● **EXERCISE DESCRIPTION**
Please copy out the lines in the entries that contain "refine".

** Opening SOURCE DATA block **

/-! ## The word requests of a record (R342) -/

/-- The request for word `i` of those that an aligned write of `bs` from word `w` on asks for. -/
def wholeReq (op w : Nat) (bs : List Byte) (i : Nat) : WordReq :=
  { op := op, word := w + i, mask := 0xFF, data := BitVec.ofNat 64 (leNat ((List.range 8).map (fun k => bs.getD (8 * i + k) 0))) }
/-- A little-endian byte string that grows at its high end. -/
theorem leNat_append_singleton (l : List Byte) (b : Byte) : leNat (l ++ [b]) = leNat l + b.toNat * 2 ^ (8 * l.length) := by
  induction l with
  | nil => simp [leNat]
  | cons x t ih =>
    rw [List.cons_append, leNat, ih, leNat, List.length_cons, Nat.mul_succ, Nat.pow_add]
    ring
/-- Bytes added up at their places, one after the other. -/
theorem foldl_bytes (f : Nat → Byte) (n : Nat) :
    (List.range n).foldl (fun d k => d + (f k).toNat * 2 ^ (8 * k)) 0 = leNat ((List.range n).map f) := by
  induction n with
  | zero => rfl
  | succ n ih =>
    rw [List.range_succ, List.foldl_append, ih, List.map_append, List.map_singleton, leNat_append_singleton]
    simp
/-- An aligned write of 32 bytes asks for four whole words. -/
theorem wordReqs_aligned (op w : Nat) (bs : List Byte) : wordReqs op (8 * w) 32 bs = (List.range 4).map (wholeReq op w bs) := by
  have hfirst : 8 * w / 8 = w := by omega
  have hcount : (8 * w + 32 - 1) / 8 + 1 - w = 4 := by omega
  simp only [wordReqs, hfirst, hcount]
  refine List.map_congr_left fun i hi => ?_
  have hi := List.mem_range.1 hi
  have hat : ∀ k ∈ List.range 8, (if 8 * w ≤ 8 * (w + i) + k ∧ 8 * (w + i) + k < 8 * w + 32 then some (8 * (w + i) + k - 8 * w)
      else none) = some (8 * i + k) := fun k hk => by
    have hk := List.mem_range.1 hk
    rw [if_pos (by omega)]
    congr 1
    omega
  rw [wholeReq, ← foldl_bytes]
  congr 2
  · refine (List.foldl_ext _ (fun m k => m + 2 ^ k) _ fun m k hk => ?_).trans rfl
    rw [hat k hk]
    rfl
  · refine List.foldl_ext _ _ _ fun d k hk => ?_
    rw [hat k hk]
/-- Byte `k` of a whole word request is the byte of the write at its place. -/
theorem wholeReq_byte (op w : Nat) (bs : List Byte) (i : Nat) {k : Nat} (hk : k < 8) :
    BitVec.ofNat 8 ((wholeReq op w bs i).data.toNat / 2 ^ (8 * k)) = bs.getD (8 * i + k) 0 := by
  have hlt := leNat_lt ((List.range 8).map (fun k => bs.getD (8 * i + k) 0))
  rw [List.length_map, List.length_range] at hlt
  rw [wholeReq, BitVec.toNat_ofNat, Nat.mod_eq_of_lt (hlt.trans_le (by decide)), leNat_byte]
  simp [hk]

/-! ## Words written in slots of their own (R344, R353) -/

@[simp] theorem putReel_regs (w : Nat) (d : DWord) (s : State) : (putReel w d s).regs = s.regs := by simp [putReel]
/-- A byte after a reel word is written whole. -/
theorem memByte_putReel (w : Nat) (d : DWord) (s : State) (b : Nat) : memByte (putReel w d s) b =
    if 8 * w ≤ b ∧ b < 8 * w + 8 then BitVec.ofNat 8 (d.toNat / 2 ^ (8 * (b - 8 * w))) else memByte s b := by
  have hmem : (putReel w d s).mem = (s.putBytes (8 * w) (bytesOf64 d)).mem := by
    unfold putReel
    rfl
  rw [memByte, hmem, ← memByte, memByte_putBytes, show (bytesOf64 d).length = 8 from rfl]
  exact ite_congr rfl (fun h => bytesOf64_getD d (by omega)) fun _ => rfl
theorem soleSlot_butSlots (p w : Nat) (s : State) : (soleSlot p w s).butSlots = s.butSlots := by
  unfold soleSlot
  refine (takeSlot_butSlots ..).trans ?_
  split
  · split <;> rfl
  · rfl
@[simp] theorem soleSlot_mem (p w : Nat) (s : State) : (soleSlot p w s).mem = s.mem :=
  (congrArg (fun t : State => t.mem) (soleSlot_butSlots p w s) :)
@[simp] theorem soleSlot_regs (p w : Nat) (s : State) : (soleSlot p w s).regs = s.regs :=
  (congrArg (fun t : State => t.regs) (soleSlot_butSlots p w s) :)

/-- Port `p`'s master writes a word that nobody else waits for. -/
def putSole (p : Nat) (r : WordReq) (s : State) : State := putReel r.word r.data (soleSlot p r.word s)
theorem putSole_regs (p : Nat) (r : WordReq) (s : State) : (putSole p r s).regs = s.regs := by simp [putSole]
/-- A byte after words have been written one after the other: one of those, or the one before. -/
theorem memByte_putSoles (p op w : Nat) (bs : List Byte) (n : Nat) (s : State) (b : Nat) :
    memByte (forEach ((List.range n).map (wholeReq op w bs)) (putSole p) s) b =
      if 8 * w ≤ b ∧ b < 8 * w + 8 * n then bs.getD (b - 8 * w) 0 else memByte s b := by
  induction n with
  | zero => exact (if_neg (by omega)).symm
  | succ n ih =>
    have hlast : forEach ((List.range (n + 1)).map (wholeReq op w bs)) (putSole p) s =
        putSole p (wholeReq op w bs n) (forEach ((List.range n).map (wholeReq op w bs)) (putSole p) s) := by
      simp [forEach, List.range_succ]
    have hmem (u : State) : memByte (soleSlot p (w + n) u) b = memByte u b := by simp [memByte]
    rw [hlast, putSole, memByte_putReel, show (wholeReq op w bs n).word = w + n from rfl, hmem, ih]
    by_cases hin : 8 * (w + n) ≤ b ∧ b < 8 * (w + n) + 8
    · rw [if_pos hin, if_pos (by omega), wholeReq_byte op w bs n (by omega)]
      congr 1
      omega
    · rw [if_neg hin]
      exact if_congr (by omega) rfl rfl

** Closing SOURCE DATA block **

● **RESULT FOR THIS TASK**
  refine List.map_congr_left fun i hi => ?_
  · refine (List.foldl_ext _ (fun m k => m + 2 ^ k) _ fun m k hk => ?_).trans rfl
  · refine List.foldl_ext _ _ _ fun d k hk => ?_
  refine (takeSlot_butSlots ..).trans ?_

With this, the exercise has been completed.